1986年4月27日、ソ連・チェルノブイリ原子力発電所にて爆発事故発生。放射能の塵は、風に乗って北半球全体に飛んだ--。

     1
 地下鉄で日比谷駅に着いた。改札を出て、『日比谷公園方面』の矢印を見て階段を上がる。
 やっぱり雨が降ってる。今日は一日、雨だろうな。
 傘を開いて歩き出す。右手に見える森(って言ったら大げさかな)は全部、日比谷公園であるらしい。
 50メートルほど歩いて、入り口を見つけた。公園の見取り図が大きな板に書かれている。野外大音楽堂は、この図によると左上の端だ。この位置をめざして歩こう。
 けっこう広いんだな、日比谷公園て。
 噴水がある。これがあの有名な……。
 また機動隊のおじさんがいる。
 最近(今日は5月3日だ)この辺にいる警察関係の人って、実は青森の人だったりするのよね。サミットだから。
 宣伝カーの音も、けっこう聞こえる。でも発音が不明瞭で、何を言ってるのか聞きとれないから、極右団体なのか政府広報なのか(そういうのはないか)、ワケがわからない。
 スタジアムの壁のようなものが見えてきた。これが野外音楽堂なのね。
 出入り口付近のコンクリート上には、20人くらいの人がいる。通行人が彼らをまとめて見れば、今日これからここで、ロックのコンサートがあるってことは一目瞭然だろう。
 いちおう列のようになっていたので、最後部らしいカップルに訊ねてみた。
「これ、ロック・フェスティバルの列ですよね?」
「と思いますけど」
と答えたのは、女の人のほうだった。ウエーブがかかった長い髪がきれいだな。
 彼女の後ろに並んで落ち着く。時計を見ると、まだ10時過ぎだ。今日は開場12時、開演1時なのだ。
 でもそれにしても、もっといっぱい来てるだろうと思ってた。この時間なら。だって、このあいだのシックスティーズのバンド結成5周年記念ライブの時は、午前3時から並んでた娘たちがいたって話だったもの。
 ん。
 ジョイントだからかしら、今日は?
 あるバンドの熱烈なファンでも、ジョイントだと、共演バンドが気に入らないと行かないっていう人は、確かにいるのだ。
 今日出演する8つのバンドは、インディーズ(マイナー志向の、ジャンルにこだわるアーティストたち)ばっかりだもんね。
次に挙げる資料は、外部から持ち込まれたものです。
-- ==== Sys2Proof/Proofs/ClickMonitor.lean ====
section
/-! CLICK_CONFIG_READ, CLICK_CONFIG_WRITE, MONITOR_CONFIG_READ and MONITOR_CONFIG_WRITE (R143, R160). -/

namespace Sys2Proof.Machine

/-! ### The rows -/

/-- An action above 1 spells neither of a request's two rows. -/
theorem spellsOther_of_gt {a b : Byte} (rest : List Byte) (ha : 1 < a.toNat) (hb : b.toNat ≤ 1) :
    spellsOther [b] (a :: rest) = false := by
  have hne : a ≠ b := fun e => by rw [e] at ha; omega
  simp [spellsOther, firstByteNot, hne]

/-- The state in which a request taken outside READY is carried out is not READY either. -/
theorem isReady_of_not_ready {s : State} (h : s.sup.state ≠ .ready) : s.takeRequest.isReady = false := by
  rw [takeRequest_isReady]; exact decide_eq_false h

theorem exec_clickConfigRead {s : State} {tag a b1 b2 b3 b4 : Byte}
    (h : s.canTake { kind := 0x38, tag := tag, payload := [a, b1, b2, b3, b4] } = true)
    (ha : spellsOther [1] [a, b1, b2, b3, b4] = false) :
    exec (.clickConfigRead tag [a, b1, b2, b3, b4]) s
      = .next ((ownClickConfigRead s.takeRequest [a, b1, b2, b3, b4]).1.reply 0x38 tag
          (ownClickConfigRead s.takeRequest [a, b1, b2, b3, b4]).2) :=
  congrArg Host.Outcome.next (serve_taken h ha rfl)

theorem exec_clickConfigWrite {s : State} {tag a b1 b2 b3 b4 : Byte}
    (h : s.canTake { kind := 0x38, tag := tag, payload := [a, b1, b2, b3, b4] } = true)
    (ha : spellsOther [0] [a, b1, b2, b3, b4] = false) :
    exec (.clickConfigWrite tag [a, b1, b2, b3, b4]) s
      = .next ((ownClickConfigWrite s.takeRequest [a, b1, b2, b3, b4]).1.reply 0x38 tag
          (ownClickConfigWrite s.takeRequest [a, b1, b2, b3, b4]).2) :=
  congrArg Host.Outcome.next (serve_taken h ha rfl)

theorem exec_monitorConfigRead {s : State} {tag a b1 b2 b3 b4 b5 b6 b7 : Byte}
    (h : s.canTake { kind := 0x3B, tag := tag, payload := [a, b1, b2, b3, b4, b5, b6, b7] } = true)
    (ha : spellsOther [1] [a, b1, b2, b3, b4, b5, b6, b7] = false) :
    exec (.monitorConfigRead tag [a, b1, b2, b3, b4, b5, b6, b7]) s
      = .next ((ownMonitorConfigRead s.takeRequest [a, b1, b2, b3, b4, b5, b6, b7]).1.reply 0x3B tag
          (ownMonitorConfigRead s.takeRequest [a, b1, b2, b3, b4, b5, b6, b7]).2) :=
  congrArg Host.Outcome.next (serve_taken h ha rfl)

theorem exec_monitorConfigWrite {s : State} {tag a b1 b2 b3 b4 b5 b6 b7 : Byte}
    (h : s.canTake { kind := 0x3B, tag := tag, payload := [a, b1, b2, b3, b4, b5, b6, b7] } = true)
    (ha : spellsOther [0] [a, b1, b2, b3, b4, b5, b6, b7] = false) :
    exec (.monitorConfigWrite tag [a, b1, b2, b3, b4, b5, b6, b7]) s
      = .next ((ownMonitorConfigWrite s.takeRequest [a, b1, b2, b3, b4, b5, b6, b7]).1.reply 0x3B tag
          (ownMonitorConfigWrite s.takeRequest [a, b1, b2, b3, b4, b5, b6, b7]).2) :=
  congrArg Host.Outcome.next (serve_taken h ha rfl)

/-! ### The click's settings (R160) -/

theorem ownClickConfigRead_badAction {a : Byte} (u : State) (rest : List Byte) (ha : 1 < a.toNat) :
    ownClickConfigRead u (a :: rest) = (u, 3 :: u.clickBytes) := by
  have hbad : badAction (a :: rest) = true := decide_eq_true ha
  unfold ownClickConfigRead
  rw [hbad]; rfl

/-- A click mode is one of the codes 0 to 3. -/
theorem clickModeOf_eq (b : Byte) :
    clickModeOf b = if 3 < b.toNat then none
      else some (if b = 0 then .off else if b = 1 then .countIn else if b = 2 then .recording else .always) := by
  revert b; decide

/-- A click mode in range is read back as the byte that set it. -/
theorem clickMode_code {b : Byte} {m : ClickMode} (h : clickModeOf b = some m) : m.code = b := by
  revert b m; decide

section
variable {u : State} {a mode beat accent len : Byte}

theorem ownClickConfigWrite_badAction (ha : 1 < a.toNat) :
    ownClickConfigWrite u [a, mode, beat, accent, len] = (u, 3 :: u.clickBytes) := if_pos ha

theorem ownClickConfigWrite_notReady (hr : u.isReady = false) :
    ownClickConfigWrite u [1, mode, beat, accent, len] = (u, 7 :: u.clickBytes) := by
  unfold ownClickConfigWrite
  dsimp only
  rw [if_neg (by decide), if_pos (by simp [hr])]; rfl

theorem ownClickConfigWrite_outOfRange (hr : u.isReady = true)
    (hbad : 3 < mode.toNat ∨ beat = 0 ∨ accent = 0 ∨ len = 0 ∨ 12 < len.toNat) :
    ownClickConfigWrite u [1, mode, beat, accent, len] = (u, 3 :: u.clickBytes) := by
  unfold ownClickConfigWrite
  dsimp only
  rw [if_neg (by decide), if_neg (by simp [hr])]
  cases hm : clickModeOf mode with
  | none => rfl
  | some m =>
    have hmode : ¬3 < mode.toNat := fun h => absurd ((clickModeOf_eq mode).trans (if_pos h)) (by simp [hm])
    exact if_pos (hbad.resolve_left hmode)

theorem ownClickConfigWrite_accepted {m : ClickMode} (hr : u.isReady = true) (hm : clickModeOf mode = some m)
    (hb : ¬(beat = 0 ∨ accent = 0 ∨ len = 0 ∨ 12 < len.toNat)) :
    ownClickConfigWrite u [1, mode, beat, accent, len]
      = ({ u with tones := { u.tones with mode := m, beatPitch := beat, accentPitch := accent, clickLen := len.toNat } },
          [0, mode, beat, accent, len, flagByte u.tones.click.isSome]) := by
  unfold ownClickConfigWrite
  dsimp only
  rw [if_neg (by decide), if_neg (by simp [hr]), hm]
  dsimp only
  rw [if_neg hb]
  simp only [answer, State.clickBytes, clickMode_code hm, byte_toNat]; rfl

end

/-! ### The monitor's levels (R143) -/

theorem ownMonitorConfigRead_badAction {a : Byte} (u : State) (rest : List Byte) (ha : 1 < a.toNat) :
    ownMonitorConfigRead u (a :: rest) = (u, 3 :: u.monitorBytes) := by
  have hbad : badAction (a :: rest) = true := decide_eq_true ha
  unfold ownMonitorConfigRead
  rw [hbad]; rfl

section
variable {u : State} {a l0 l1 l2 l3 main click prompt : Byte}

theorem ownMonitorConfigWrite_badAction (ha : 1 < a.toNat) :
    ownMonitorConfigWrite u [a, l0, l1, l2, l3, main, click, prompt] = (u, 3 :: u.monitorBytes) := if_pos ha

theorem ownMonitorConfigWrite_notReady (hr : u.isReady = false) :
    ownMonitorConfigWrite u [1, l0, l1, l2, l3, main, click, prompt] = (u, 7 :: u.monitorBytes) := by
  unfold ownMonitorConfigWrite
  dsimp only
  rw [if_neg (by decide), if_pos (by simp [hr])]; rfl

theorem ownMonitorConfigWrite_accepted (hr : u.isReady = true) :
    ownMonitorConfigWrite u [1, l0, l1, l2, l3, main, click, prompt]
      = ({ u with
            mix := { u.mix with
              inputLevels := #v[l0, l1, l2, l3], mainLevel := main, clickLevel := click, promptLevel := prompt
              heard := .monitor u.mix.inputLevels u.mix.mainLevel u.mix.clickLevel u.mix.promptLevel } },
          [0, l0, l1, l2, l3, main, click, prompt]) := by
  unfold ownMonitorConfigWrite
  dsimp only
  rw [if_neg (by decide), if_neg (by simp [hr])]; rfl

end

/-- Settles O43: each row is its owner's answer, a WRITE's checks being taken in their order. -/
theorem clickAndMonitorConfigReadAndWrite : Obligations.ClickAndMonitorConfigReadAndWrite := by
  intro s tag b1 b2 b3 b4 b5 b6 b7 u click levels
  refine ⟨fun a ha => ⟨fun h => ⟨?_, ?_⟩, fun h => ⟨?_, ?_⟩⟩, fun h => exec_clickConfigRead h rfl, fun h => ?_,
    fun h => exec_monitorConfigRead h rfl, fun h => ?_⟩
  · rw [exec_clickConfigRead h (spellsOther_of_gt _ ha (by decide)), ownClickConfigRead_badAction _ _ ha]; rfl
  · rw [exec_clickConfigWrite h (spellsOther_of_gt _ ha (by decide)), ownClickConfigWrite_badAction ha]; rfl
  · rw [exec_monitorConfigRead h (spellsOther_of_gt _ ha (by decide)), ownMonitorConfigRead_badAction _ _ ha]; rfl
  · rw [exec_monitorConfigWrite h (spellsOther_of_gt _ ha (by decide)), ownMonitorConfigWrite_badAction ha]; rfl
  · rw [exec_clickConfigWrite h rfl]
    by_cases hr : s.sup.state = .ready
    · have hready : u.isReady = true := isReady_of_ready hr
      rw [if_neg (not_not.2 hr)]
      by_cases hbad : 3 < b1.toNat ∨ b2 = 0 ∨ b3 = 0 ∨ b4 = 0 ∨ 12 < b4.toNat
      · rw [ownClickConfigWrite_outOfRange hready hbad, if_pos hbad]; rfl
      · obtain ⟨hmode, hrest⟩ := not_or.1 hbad
        rw [ownClickConfigWrite_accepted hready ((clickModeOf_eq b1).trans (if_neg hmode)) hrest, if_neg hbad]
    · rw [ownClickConfigWrite_notReady (isReady_of_not_ready hr), if_pos hr]; rfl
  · rw [exec_monitorConfigWrite h rfl]
    by_cases hr : s.sup.state = .ready
    · rw [ownMonitorConfigWrite_accepted (isReady_of_ready hr), if_neg (not_not.2 hr)]
    · rw [ownMonitorConfigWrite_notReady (isReady_of_not_ready hr), if_pos hr]; rfl

end Sys2Proof.Machine
end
わかる気はする。
 でもきっと、一番の原因は、この雨だわ。
 よほど気合いが入ってないと、濡れたベンチに座って観るのなんて、ヤよね。
 ひょっとすると、チェルノブイリ原発事故のせいもあったりして。放射能入り雨、とか。
 でもそれは杞憂だ! 気象庁の発表では、ソ連を通るジェット気流が日本にやってくるまでは、あと1週間はかかるっていうじゃない?
 日本のエラい人は頭いいんだから。あたしは信じてる!










意外と疲れますね。

改行の少ない文章を読むのは。

今日はこれくらいにしておきます。